Collected data entries
-*-

-- ==== Sys2Proof/Config.lean ====
section
/-! DEFINITION. What is fixed before a run: the configuration inputs of R4 and R39 as one record, the opcode map of R74
as one table, the launch premises of R194, and the model's only free value. -/

namespace Sys2Proof

/-- The 16 opcodes of R1, in the order the document lists them (R74). -/
inductive Opcode where
  | hlt | jmp | jze | jnz | lda | sta | get | put
  | rol | ror | adc | ccf | scf | del | ldl | fla
deriving DecidableEq, Repr

/-- OPCODE_MAP's default: opcode number n is the n-th of the listing (R74, decision D1). DEDUCED (log entry 9):
only HLT = 0 and JMP = 1 are confirmed by the document. A correction touches this table and nothing else. -/
def listingOrder : Vector Opcode 16 :=
  #v[.hlt, .jmp, .jze, .jnz, .lda, .sta, .get, .put,
     .rol, .ror, .adc, .ccf, .scf, .del, .ldl, .fla]

/-- The configuration inputs (R4, R39): "fixed before a run and constant through it". -/
structure Config where
  /-- BUDGET: the most instructions a run may count. -/
  budget : Nat
  /-- QCAP: the capacity of each port queue. -/
  qcap : Nat
  /-- PORTS_ENABLED: whether GET and PUT decode as themselves. -/
  portsEnabled : Bool
  /-- SURFACE_INVALID: whether an InvalidInstruction fault is returned as an error. -/
  surfaceInvalid : Bool
  /-- COUNT_NOT_TAKEN: whether a not-taken JZE or JNZ is counted. -/
  countNotTaken : Bool
  /-- OPCODE_MAP: the opcode each opcode nibble stands for. -/
  opcodeMap : Vector Opcode 16
  /-- INPUT_SEED: the input queue's contents at load. -/
  inputSeed : List Byte
  /-- OUTPUT_SEED: the output queue's contents at load. -/
  outputSeed : List Byte
deriving DecidableEq, Repr

/-- The default configuration, as 95_test_vectors.md lists it: the defaults of R4, and for the two OPEN inputs
PORTS_ENABLED = false and SURFACE_INVALID = true. DESIGN CHOICE (log entry 2): R4 gives those two no default. -/
def Config.standard : Config where
  budget := 100
  qcap := 5
  portsEnabled := false
  surfaceInvalid := true
  countNotTaken := false
  opcodeMap := listingOrder
  inputSeed := []
  outputSeed := []

/-- The premise of R194 on one seed: at most QCAP entries, all at most 15. -/
def Config.seedFits (c : Config) (seed : List Byte) : Bool :=
  decide (seed.length ≤ c.qcap) && seed.all fun v => decide (v.toNat ≤ 15)

/-- What R194 asks of a configuration before a run. -/
def Config.launchable (c : Config) : Bool :=
  c.seedFits c.inputSeed && c.seedFits c.outputSeed

/-- FREE VALUE (log entry 10). When MemWrite's location and value both fail their checks, whether the bounds check is
the one that reports: R52 says the document gives no order. No instruction reaches this case. -/
opaque Config.boundsCheckFirst (location value : Nat) : Bool

end Sys2Proof
end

-*-

• [Problem details]:
Look through the data above and return each line where the string "true" occurs.

• [Answer to the exercise]:
PORTS_ENABLED = false and SURFACE_INVALID = true. DESIGN CHOICE (log entry 2): R4 gives those two no default. -/
  surfaceInvalid := true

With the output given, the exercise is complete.